- [Exercise]
In the entries below, find the line containing "wires : List Bool" and the line containing "lost : Bool". Copy those two lines and everything between them exactly, and only that.

- [Data records]
/-- What the CP read of a program image (R495 to R498). -/
structure Image where
  abi : BitVec 16
  flags : BitVec 16
  e : Nat
  p : Nat
  tc : Nat
  l : Nat
  anneal : Dword
  beta : List (BitVec 16)
  perm : Dword
  xchg : Word
  engines : List EngineRec
  pages : List (List Word)
  landings : List Landing
  deriving DecidableEq, Repr

/-- A CTX_SAVE that a job holds (R296): the mailbox that asked, the beat in which the CP took it, the form, where the
records go, whether the job has been suspended with its records being written, and the records, by logical engine, as the state
stood at b:0. -/
structure SaveReq where
  mb : Nat
  since : Nat
  portable : Bool
  dest : Nat
  stride : Nat
  suspended : Bool
  k0 : Nat
  records : List (Nat × Bytes)
  deriving DecidableEq, Repr

/-- The context records that a CTX_RESTORE names (R299), the beat by which the CP has loaded them, and what it loaded, by logical
engine (R300). -/
structure RestoreReq where
  src : Nat
  stride : Nat
  portable : Bool
  k0 : Nat
  beats : Nat
  loadedAt : Nat
  records : List (Nat × Bytes)
  deriving DecidableEq, Repr

/-- A job (R74 to R78, R373 to R380). `compatRows` is true for 16 rows (R70). `engines` maps each logical engine held by this module to its core. `pendingEnd` is an end
that waits for a boundary: the end state, the record that it names and the beat that the boundary opens. -/
structure Job where
  mailbox : Nat
  st : JobSt
  image : Image
  parts : Byte
  modset : Dword
  launch : Nat
  nowait : Bool
  key : BitVec 128
  entropySeed : Bool
  linkEnc : Bool
  linkKey : BitVec 256
  keySlot : Option Nat
  xmap : Bool
  mapWords : List Word
  lockstep : Option Nat
  compat : Bool
  compatClock : BitVec 2
  compatRows : Bool
  engines : List (Nat × Nat)
  base : Option Nat
  census : Nat
  token : Dword
  keyRecord : Bool
  takenBeat : Nat
  startBeat : Nat
  compBeat : Nat
  endBeat : Nat
  record : Word
  pendingEnd : Option (JobSt × Word × Nat)
  startK : Nat
  save : Option SaveReq
  restore : Option RestoreReq
  keyset : Option (Nat × Nat)
  deriving DecidableEq, Repr

/-! ## Mailboxes (R365) -/

/-- A command that the CP has taken: header and argument words, and, when a secured message carried it, the partition,
the key set of its wrapper (R430) and the TAG of the SEC_SPDM that carried the message. -/
structure TakenCmd where
  header : Word
  args : List Word
  session : Option (Nat × Nat × Byte)
  deriving DecidableEq, Repr

/-- A response that is ready (R368). `active`: it answers the accepted command, for which ACTIVE is set (R367). -/
structure Response where
  active : Bool
  status : Byte
  tag : Byte
  words : List Word
  record : Word
  session : Option (Nat × Nat × Byte)
  deriving DecidableEq, Repr

structure Mailbox where
  cmd : Tab Word
  rsp : Tab Word
  pend : Bool
  active : Bool
  done : Bool
  armed : Bool
  wrdrop : Bool
  tag : Byte
  handle : Handle
  taken : Option TakenCmd
  waiting : Option TakenCmd
  ready : List Response
  deriving DecidableEq, Repr

/-- One configuration overlay (R384). -/
structure Overlay where
  kind : Byte
  entries : List (Nat × Word × Word)
  deriving DecidableEq, Repr

/-- What the CP holds beside the mailboxes: the doorbells in their order, each as 64 times its cycle plus the mailbox (R370), handles (R379), privileges and bindings (R371),
overlays and those in force from a boundary (R384 to R386), each DBG_SNAPSHOT that waits, with its mailbox, job, beat and the
cores still to come (R463), the boundary of a DBG_RELEASE (R461) and the clusters whose fence waits for a boundary, with its beat (R330). -/
structure Cp where
  doorbells : List Nat
  nextHandle : Nat
  handles : List Nat
  privMb : Dword
  mbPart : Tab Byte
  overlays : Tab Overlay
  overlayNext : Option (Byte × Nat)
  snapshots : List (Nat × Handle × Nat × List Nat)
  release : Option Nat
  clusterNext : List (Nat × Nat)
  stwReset : Bool
  deriving DecidableEq, Repr

/-! ## Entropy source -/

/-- The health tests and the estimator of one oscillator (R249, R252). -/
structure Osc where
  ra : Bool
  rb : Nat
  aa : Bool
  ab : Nat
  ai : Nat
  ones : Nat
  same : Nat
  pair : Nat
  winOnes : Nat
  winSame : Nat
  winPair : Nat
  deriving DecidableEq, Repr

/-- An accepted ENT_READ that waits for its bits (R264), or the seed draw of a job that waits for its blocks (R270). -/
structure EntWait where
  mb : Nat
  form : Nat
  len : Nat
  pr : Bool
  got : List Dword
  job : Option Handle
  deriving DecidableEq, Repr

structure Entropy where
  oscs : Tab Osc
  started : Nat
  prev : Dword
  estCount : Nat
  block : List Dword
  buffer : List (BitVec 256)
  fsr : Dword
  fsrOdd : Bool
  key : BitVec 256
  v : BitVec 128
  reads : List EntWait
  wires : List Bool
  wireKey : List (Option (BitVec 256))
  wireLink : List (Option (BitVec 256))
  recorded : Bool
  windowEnded : Bool
  katPassed : Bool
  restart : Bool
  /-- A health failure has uninstantiated the DRBG, and it has not been instantiated since (R267). -/
  lost : Bool
  deriving DecidableEq, Repr

/-! ## Link ports -/

/-- The control fields that a port sends or relays (Table 12-3): TOKEN or CENSUS upwards, GO or BASE downwards. -/
structure CtlMsg where
  token : Dword
  word : Dword
  special : Bool
  deriving DecidableEq, Repr

/-- An addressed message of free exchange, or a key record (R345, R436). -/
structure FreeMsg where
  header : Granule
  data : List Granule
  deriving DecidableEq, Repr

/-- A link port (R337 to R349): what it echoes, the lost frames in a row, what the last header from the peer said and when it
came (`peerAt`, in cycles from 0:0), the messages that wait, the payload of the running beat with the job of each
position, the last frame sent and the beat of it. -/
structure LinkPort where
  echoBeat : Dword
  echoCycle : Nat
  lostRun : Nat
  peerLocked : Bool
  peerMaster : Bool
  peerBeat : Dword
  up : List CtlMsg
  down : List CtlMsg
  free : List FreeMsg
  payload : Tab Granule
  payloadJob : Tab Nat
  out : List Byte
  sent : Option Nat
  peerAt : Option Nat
  deriving DecidableEq, Repr

/-- What the module holds for the whole tree: the master's armed tokens, each with its LAUNCH_BEAT and the beat of its arrival, and
census entries (R83, R499), digests. -/
structure LinkSys where
  tokens : List (Dword × Nat × Nat)
  census : List (Dword × Nat × Nat)
  ownDigests : List (Dword × Dword)
  peerDigests : List (Dword × Dword)
  keySlots : Tab (BitVec 256)
  deriving DecidableEq, Repr

/-! ## Interrupt controller (R399) -/

structure IcSource where
  prio : BitVec 4
  mode : Bool
  elig : BitVec 16
  pend : Bool
  active : Bool
  latch : Bool
  bound : Bool
  ctx : BitVec 5
  events : BitVec 16
  asserted : Bool
  deriving DecidableEq, Repr

structure IcContext where
  thr : BitVec 4
  en : Bool
  claimed : List Nat
  deriving DecidableEq, Repr

structure Ic where
  sources : Tab IcSource
  contexts : Tab IcContext
  last : BitVec 4
  badmsg : Word
  flags : BitVec 3
  stopen : Bool
  stops : BitVec 16
  clock : Bool
  latches : Tab Nat
  messages : List Word
  ucieUp : Bool
  /-- The source that the last claim returned. -/
  claimed : Word
  deriving DecidableEq, Repr

/-! ## Steward units -/

/-- A steward access that waits in the UCIe port's queue for its reserved slot, or for the flash (R323, R396). -/
structure StewardReq where
  write : Bool
  size : Nat
  addr : Nat
  data : Granule
  err : XferErr
  deriving DecidableEq, Repr

/-- An Ethernet MAC: its registers, the fused station address, and the frames sent. -/
structure Mac where
  regs : RegFile
  fused : BitVec 48
  sent : List (List Byte)
  deriving DecidableEq, Repr

/-- A flash operation that runs (R396): the FL_CMD that started it, with FL_ADDR and FL_BUF as they stood then. -/
structure FlashOp where
  cmd : Word
  addr : Nat
  buf : Bytes
  deriving DecidableEq, Repr

structure Flash where
  regs : RegFile
  buf : Bytes
  array : Bytes
  op : Option FlashOp
  deriving DecidableEq, Repr

/-! ## Errors (R468 to R475) -/

/-- An error record (Table 17-2), and the beat of its entry, which no path shows (R473). -/
structure ErrRec where
  id : Word
  code : Byte
  flags : Byte
  handle : Handle
  beat : Dword
  cycleEngine : BitVec 16
  detail : BitVec 16
  core : Word
  addr : Dword
  entry : Nat
  deriving DecidableEq, Repr

/-- A unit's queue, oldest first, with its sequence number, its overflow fields and the beat of its last record of each
code (R472). -/
structure ErrUnit where
  recs : List ErrRec
  seq : Nat
  ovf : Nat
  ovfClass : Nat
  entered : Tab (Option Nat)
  inject : Option Byte
  deriving DecidableEq, Repr

structure Errors where
  units : Tab ErrUnit
  last : Option ErrRec
  fatalNext : Option (Word × Nat)
  deriving DecidableEq, Repr

/-! ## Root of trust -/

/-- A key set of a session (R432). -/
structure KeySet where
  wkey : BitVec 256
  xkey : BitVec 256
  tkey : BitVec 256
  installed : Bool
  lastIv : Nat
  exports : Nat
  bound : Option Handle
  deriving DecidableEq, Repr

/-- A transfer of SEC_IMPORT or SEC_EXPORT that has been accepted (R433, R434). -/
structure CryptXfer where
  import_ : Bool
  part : Nat
  keyset : Nat
  src : Nat
  dest : Nat
  len : Nat
  iv : BitVec 96
  tag : BitVec 128
  deriving DecidableEq, Repr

- [Answer box]
  wires : List Bool
  wireKey : List (Option (BitVec 256))
  wireLink : List (Option (BitVec 256))
  recorded : Bool
  windowEnded : Bool
  katPassed : Bool
  restart : Bool
  /-- A health failure has uninstantiated the DRBG, and it has not been instantiated since (R267). -/
  lost : Bool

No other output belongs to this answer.